Here's the basic tax information on some key sources of retirement income:

  • Social Security – Many people don't realize they may have to pay taxes on their Social Security benefits. Whether your benefits will be taxed depends on how much other taxable income you receive from various sources, such as self-employment, stock dividends and interest payments. You'll want to check with your tax advisor to determine whether your income reaches the threshold where your Social Security benefits will be taxed. The lower your total taxable income, the lower the taxes will be on your benefits. The Social Security Administration will not automatically take out taxes from your monthly checks — to have taxes withheld, you will need to fill out Form W-4V (Voluntary Withholding Request).
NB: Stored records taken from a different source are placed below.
-- ==== Sys2Proof/Laws/FrameAdmission.lean ====
section
/-! SUPPORT. Laws/FrameAdmission.lean: the operations of Machine/Admission.lean change no more than they may. -/

namespace Sys2Proof.Laws

open Sys2Proof.Machine

variable {P : State → Prop} {s : State}

theorem keep_sendHome (K : Keeps 0x404000 P) (x : Session) (m : BandMsg) {s : State} (hg : P s) : P (sendHome x m s) := by
  unfold sendHome
  repeat' first
    | with_reducible assumption
    | with_reducible exact hg
    | intro _
    | with_reducible apply keep_sendBand (K.mono (by decide))

theorem keep_setAdmit (K : Keeps 0x2000 P) (i : Nat) (st : SesState) {s : State} (hg : P s) : P (setAdmit i st s) := by
  unfold setAdmit
  repeat' first
    | with_reducible assumption
    | with_reducible exact hg
    | intro _
    | with_reducible apply keep_mSlot (K.mono (by decide))
    | (refine keep_with K hg ?_; intro g h; cases g <;> first | rfl | (cases h; done) | exact fun _ m => m | exact fun _ m => nomatch m)

theorem keep_revokeSession (K : Keeps 0x2406154 P) (W : Stores P) (i : Nat) {s : State} (hg : P s) : P (revokeSession i s) := by
  unfold revokeSession
  repeat' first
    | with_reducible assumption
    | with_reducible exact hg
    | intro _
    | with_reducible apply keep_mSlot (K.mono (by decide))
    | with_reducible apply keep_setAdmit (K.mono (by decide))
    | with_reducible apply keep_choice (K.mono (by decide)) W
    | with_reducible apply keep_sendHome (K.mono (by decide))
    | with_reducible apply keep_revoke (K.mono (by decide))
    | split
    | (refine keep_with K hg ?_; intro g h; cases g <;> first | rfl | (cases h; done) | exact fun _ m => m | exact fun _ m => nomatch m)
    | dsimp only

theorem keep_revokeUntil (K : Keeps 0x2406154 P) (W : Stores P) (need : Nat) (staged : Bool) (l : List (Nat × Session)) {s : State} (hg : P s) :
    P (revokeUntil need staged l s) := by
  induction l generalizing s with
  | nil => exact hg
  | cons a l ih =>
    unfold revokeUntil
    split
    · exact hg
    · exact ih (keep_revokeSession (K.mono (by decide)) W _ hg)

theorem keep_holdSpace (K : Keeps 0x67def54 P) (W : Stores P) (i : Nat) (x : Session) (staged : Bool) {s : State} (hg : P s) : P (holdSpace i x staged s) := by
  unfold holdSpace
  repeat' first
    | with_reducible assumption
    | with_reducible exact hg
    | intro _
    | with_reducible apply keep_revokeUntil (K.mono (by decide)) W
    | with_reducible apply keep_mSlot (K.mono (by decide))
    | with_reducible apply keep_setAdmit (K.mono (by decide))
    | with_reducible apply keep_sendHome (K.mono (by decide))
    | with_reducible apply keep_grant (K.mono (by decide)) W
    | (refine keep_with K hg ?_; intro g h; cases g <;> first | rfl | (cases h; done) | exact fun _ m => m | exact fun _ m => nomatch m)
    | dsimp only

theorem keep_unfit (K : Keeps 0x27def54 P) (W : Stores P) (i : Nat) (x : Session) {s : State} (hg : P s) : P (unfit i x s) := by
  unfold unfit
  repeat' first
    | with_reducible assumption
    | with_reducible exact hg
    | intro _
    | with_reducible apply keep_lastReject (K.mono (by decide))
    | with_reducible apply keep_reportCode (K.mono (by decide)) W
    | with_reducible apply keep_mRing (K.mono (by decide))
    | with_reducible apply keep_retireSlot (K.mono (by decide)) W
    | with_reducible apply keep_failStep (K.mono (by decide))
    | with_reducible apply keep_abortGroup (K.mono (by decide)) W
    | with_reducible apply keep_ite
    | split
    | (refine keep_with K hg ?_; intro g h; cases g <;> first | rfl | (cases h; done) | exact fun _ m => m | exact fun _ m => nomatch m)
    | dsimp only

theorem keep_stageTurn (K : Keeps 0x67def54 P) (W : Stores P) (i : Nat) (x : Session) (timed : Bool) {s : State} (hg : P s) : P (stageTurn i x timed s) := by
  unfold stageTurn
  repeat' first
    | with_reducible assumption
    | with_reducible exact hg
    | intro _
    | with_reducible apply keep_holdSpace (K.mono (by decide)) W
    | with_reducible apply keep_choice (K.mono (by decide)) W
    | with_reducible apply keep_unfit (K.mono (by decide)) W
    | with_reducible apply keep_ite
    | split
    | dsimp only

theorem keep_considerSession (K : Keeps 0x67def54 P) (W : Stores P) (i : Nat) {s : State} (hg : P s) : P (considerSession i s) := by
  unfold considerSession
  repeat' first
    | with_reducible assumption
    | with_reducible exact hg
    | intro _
    | with_reducible apply keep_enterRun (K.mono (by decide)) W
    | with_reducible apply keep_stageTurn (K.mono (by decide)) W
    | with_reducible apply keep_holdSpace (K.mono (by decide)) W
    | with_reducible apply keep_ite
    | split
    | (refine keep_with K hg ?_; intro g h; cases g <;> first | rfl | (cases h; done) | exact fun _ m => m | exact fun _ m => nomatch m)

theorem keep_admissionScan (K : Keeps 0x67def54 P) (W : Stores P) {s : State} (hg : P s) : P (admissionScan s) := by
  unfold admissionScan
  repeat' first
    | with_reducible assumption
    | with_reducible exact hg
    | intro _
    | with_reducible apply keep_considerSession (K.mono (by decide)) W
    | with_reducible apply keep_foldS
    | with_reducible apply keep_ite
    | split
    | dsimp only

theorem keep_stageAfterTimeout (K : Keeps 0x67def54 P) (W : Stores P) (i : Nat) (forced : Bool) {s : State} (hg : P s) : P (stageAfterTimeout i forced s) := by
  unfold stageAfterTimeout
  repeat' first
    | with_reducible assumption
    | with_reducible exact hg
    | intro _
    | with_reducible apply keep_holdSpace (K.mono (by decide)) W
    | with_reducible apply keep_stageTurn (K.mono (by decide)) W
    | with_reducible apply keep_ite
    | split
    | (refine keep_with K hg ?_; intro g h; cases g <;> first | rfl | (cases h; done) | exact fun _ m => m | exact fun _ m => nomatch m)

theorem keep_admitMsg (K : Keeps 0x67def54 P) (W : Stores P) {s : State} (hg : P s) : P (admitMsg s) := by
  unfold admitMsg
  repeat' first
    | with_reducible assumption
    | with_reducible exact hg
    | intro _
    | with_reducible apply keep_takeBand (K.mono (by decide))
    | with_reducible apply keep_sendHome (K.mono (by decide))
    | with_reducible apply keep_firm (K.mono (by decide)) W
    | with_reducible apply keep_setAdmit (K.mono (by decide))
    | with_reducible apply keep_choice (K.mono (by decide)) W
    | with_reducible apply keep_refuse (K.mono (by decide)) W
    | with_reducible refine keepO3_use ?_ (by assumption)
    | split
    | (refine keep_with K hg ?_; intro g h; cases g <;> first | rfl | (cases h; done) | exact fun _ m => m | exact fun _ m => nomatch m)

theorem keep_retract (K : Keeps 0x67def54 P) (W : Stores P) {s : State} (hg : P s) : P (retract s) := by
  unfold retract
  repeat' first
    | with_reducible assumption
    | with_reducible exact hg
    | intro _
    | with_reducible apply keep_takeBand (K.mono (by decide))
    | with_reducible apply keep_bump (K.mono (by decide))
    | with_reducible apply keep_mSes (K.mono (by decide))
    | with_reducible apply keep_firm (K.mono (by decide)) W
    | with_reducible apply keep_setAdmit (K.mono (by decide))
    | with_reducible refine keepO3_use ?_ (by assumption)
    | with_reducible apply keep_ite
    | split
    | (refine keep_with K hg ?_; intro g h; cases g <;> first | rfl | (cases h; done) | exact fun _ m => m | exact fun _ m => nomatch m)
    | dsimp only

theorem keep_go (K : Keeps 0x67def54 P) (W : Stores P) {s : State} (hg : P s) : P (go s) := by
  unfold go
  repeat' first
    | with_reducible assumption
    | with_reducible exact hg
    | intro _
    | with_reducible apply keep_takeBand (K.mono (by decide))
    | with_reducible apply keep_firm (K.mono (by decide)) W
    | with_reducible apply keep_enterRun (K.mono (by decide)) W
    | with_reducible refine keepO3_use ?_ (by assumption)
    | with_reducible apply keep_ite
    | split
    | (refine keep_with K hg ?_; intro g h; cases g <;> first | rfl | (cases h; done) | exact fun _ m => m | exact fun _ m => nomatch m)

theorem keep_putHome (K : Keeps 0x2000 P) (h : HomeSes) {s : State} (hg : P s) : P (putHome h s) := by
  unfold putHome
  repeat' first
    | with_reducible assumption
    | with_reducible exact hg
    | intro _
    | with_reducible apply keep_mSes (K.mono (by decide))
    | (refine keep_with K hg ?_; intro g h; cases g <;> first | rfl | (cases h; done) | exact fun _ m => m | exact fun _ m => nomatch m)

theorem keep_dropHome (K : Keeps 0x2000 P) (g : Nat) {s : State} (hg : P s) : P (dropHome g s) := by
  unfold dropHome
  repeat' first
    | with_reducible assumption
    | with_reducible exact hg
    | intro _
    | with_reducible apply keep_mSes (K.mono (by decide))
    | (refine keep_with K hg ?_; intro g h; cases g <;> first | rfl | (cases h; done) | exact fun _ m => m | exact fun _ m => nomatch m)

theorem keep_homeSend (K : Keeps 0x404000 P) (h : HomeSes) (m : BandMsg) {s : State} (hg : P s) : P (homeSend h m s) := by
  unfold homeSend
  repeat' first
    | with_reducible assumption
    | with_reducible exact hg
    | intro _
    | with_reducible apply keep_sendBand (K.mono (by decide))
    | with_reducible apply keep_foldS

theorem keep_homeAdmit (K : Keeps 0x67def54 P) (W : Stores P) (h : HomeSes) {s : State} (hg : P s) : P (homeAdmit h s) := by
  unfold homeAdmit
  repeat' first
    | with_reducible assumption
    | with_reducible exact hg
    | intro _
    | with_reducible apply keep_homeSend (K.mono (by decide))
    | with_reducible apply keep_putHome (K.mono (by decide))
    | with_reducible apply keep_firm (K.mono (by decide)) W
    | with_reducible apply keep_ite
    | split
    | (refine keep_with K hg ?_; intro g h; cases g <;> first | rfl | (cases h; done) | exact fun _ m => m | exact fun _ m => nomatch m)

theorem keep_grant (K : Keeps 0x67def54 P) (W : Stores P) {s : State} (hg : P s) : P (grant s) := by
  unfold grant
  repeat' first
    | with_reducible assumption
    | with_reducible exact hg
    | intro _
    | with_reducible apply keep_takeBand (K.mono (by decide))
    | with_reducible apply keep_homeAdmit (K.mono (by decide)) W
    | with_reducible apply keep_homeSend (K.mono (by decide))
    | with_reducible apply keep_abort (K.mono (by decide)) W
    | with_reducible apply keep_dropHome (K.mono (by decide))
    | with_reducible refine keepO3_use ?_ (by assumption)
    | with_reducible apply keep_ite
    | split
    | (refine keep_with K hg ?_; intro g h; cases g <;> first | rfl | (cases h; done) | exact fun _ m => m | exact fun _ m => nomatch m)
    | dsimp only

theorem keep_homeMsg_inl (K : Keeps 0x400000 P) {t : Nat} {h : HomeSes} {k : Nat} {u s : State} (hg : P s)
    (e : homeMsg t s = .inl (some (h, k, u))) : P u := by
  unfold homeMsg at e
  split at e
  · cases e
  · next p m v hv =>
    split at e
    · cases e
    · split at e
      · cases e; exact (keep_takeBand (K.mono (by decide)) t hg).use _ _ _ hv
      · cases e

theorem keep_homeMsg_inr (K : Keeps 0x400000 P) {t : Nat} {u s : State} (hg : P s) (e : homeMsg t s = .inr u) : P u := by
  unfold homeMsg at e
  split at e
  · cases e; exact hg
  · next p m v hv =>
    have hv := (keep_takeBand (K.mono (by decide)) t hg).use _ _ _ hv
    split at e
    · cases e; exact hv
    · split at e
      · cases e
      · cases e; exact hv

theorem keep_revoke (K : Keeps 0x402000 P) {s : State} (hg : P s) : P (revoke s) := by
  unfold revoke
  repeat' first
    | with_reducible assumption
    | with_reducible exact hg
    | intro _
    | with_reducible apply keep_homeMsg (K.mono (by decide))
    | with_reducible apply keep_dropHome (K.mono (by decide))
    | with_reducible apply keep_putHome (K.mono (by decide))
    | with_reducible exact keep_homeMsg_inl (K.mono (by decide)) hg (by assumption)
    | with_reducible exact keep_homeMsg_inr (K.mono (by decide)) hg (by assumption)
    | with_reducible apply keep_ite
    | split
    | (refine keep_with K hg ?_; intro g h; cases g <;> first | rfl | (cases h; done) | exact fun _ m => m | exact fun _ m => nomatch m)
    | dsimp only

theorem keep_firm (K : Keeps 0x67def54 P) (W : Stores P) {s : State} (hg : P s) : P (firm s) := by
  unfold firm
  repeat' first
    | with_reducible assumption
    | with_reducible exact hg
    | intro _
    | with_reducible apply keep_homeMsg (K.mono (by decide))
    | with_reducible apply keep_homeSend (K.mono (by decide))
    | with_reducible apply keep_go (K.mono (by decide)) W
    | with_reducible apply keep_dropHome (K.mono (by decide))
    | with_reducible apply keep_putHome (K.mono (by decide))
    | with_reducible exact keep_homeMsg_inl (K.mono (by decide)) hg (by assumption)
    | with_reducible exact keep_homeMsg_inr (K.mono (by decide)) hg (by assumption)
    | with_reducible apply keep_ite
    | split
    | (refine keep_with K hg ?_; intro g h; cases g <;> first | rfl | (cases h; done) | exact fun _ m => m | exact fun _ m => nomatch m)
    | dsimp only

theorem keep_refuse (K : Keeps 0x67def54 P) (W : Stores P) {s : State} (hg : P s) : P (refuse s) := by
  unfold refuse
  repeat' first
    | with_reducible assumption
    | with_reducible exact hg
    | intro _
    | with_reducible apply keep_homeMsg (K.mono (by decide))
    | with_reducible apply keep_homeSend (K.mono (by decide))
    | with_reducible apply keep_retract (K.mono (by decide)) W
    | with_reducible apply keep_putHome (K.mono (by decide))
    | with_reducible apply keep_firm (K.mono (by decide)) W
    | with_reducible exact keep_homeMsg_inl (K.mono (by decide)) hg (by assumption)
    | with_reducible exact keep_homeMsg_inr (K.mono (by decide)) hg (by assumption)
    | with_reducible apply keep_ite
    | split
    | (refine keep_with K hg ?_; intro g h; cases g <;> first | rfl | (cases h; done) | exact fun _ m => m | exact fun _ m => nomatch m)

end Sys2Proof.Laws
end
Again, your tax advisor can help you determine the percentage of your benefits you should withhold. 
  • Retirement accounts – During your working years, you may have contributed to two basic retirement accounts: an IRA and a 401(k) or similar plan (such as a 457(b) plan for state and local government employees or a 403(b) plan for educators and employees of some nonprofits). If you invested in a “traditional” IRA or 401(k) or similar plan, your contributions may have been partially or completely deductible and your earnings grew on a tax-deferred basis. But when you start taking withdrawals from your traditional IRA or 401(k), the money is considered taxable at your normal income tax rate. However, if you chose the "Roth" option (when available), your contributions were not deductible, but your earnings and withdrawals are tax-free, provided you meet certain conditions. 
  • Annuities – Many investors use annuities to supplement their retirement income. An annuity is essentially a contract between you and an insurance company in which the insurer pays you an income stream for a given number of years, or for life, in exchange for the premiums you paid. You typically purchase a “qualified” annuity with pre-tax dollars, possibly within a traditional IRA or 401(k), so your premiums may be deductible, and your earnings can grow tax deferred. Once you start taking payouts, the entire amount — your contributions and earnings — are taxable at your individual tax rate. On the other hand, you purchase “non-qualified” annuities with after-tax dollars, so your premiums aren't deductible, but just like qualified annuities, your earnings grow on a tax-deferred basis. When you take payments, you won't pay taxes on the principal amounts you invested but the earnings will be taxed as ordinary income. 

We've looked at some general rules governing different sources of income, but you should consult your tax professional about your specific situation. Ultimately, factors such as your goals, lifestyle and time horizon should drive the decisions you make for your retirement income. Nonetheless, you may want to look for ways to control the taxes that result from your various income pools. And the more you know about how your income is taxed, the fewer unpleasant surprises you may experience.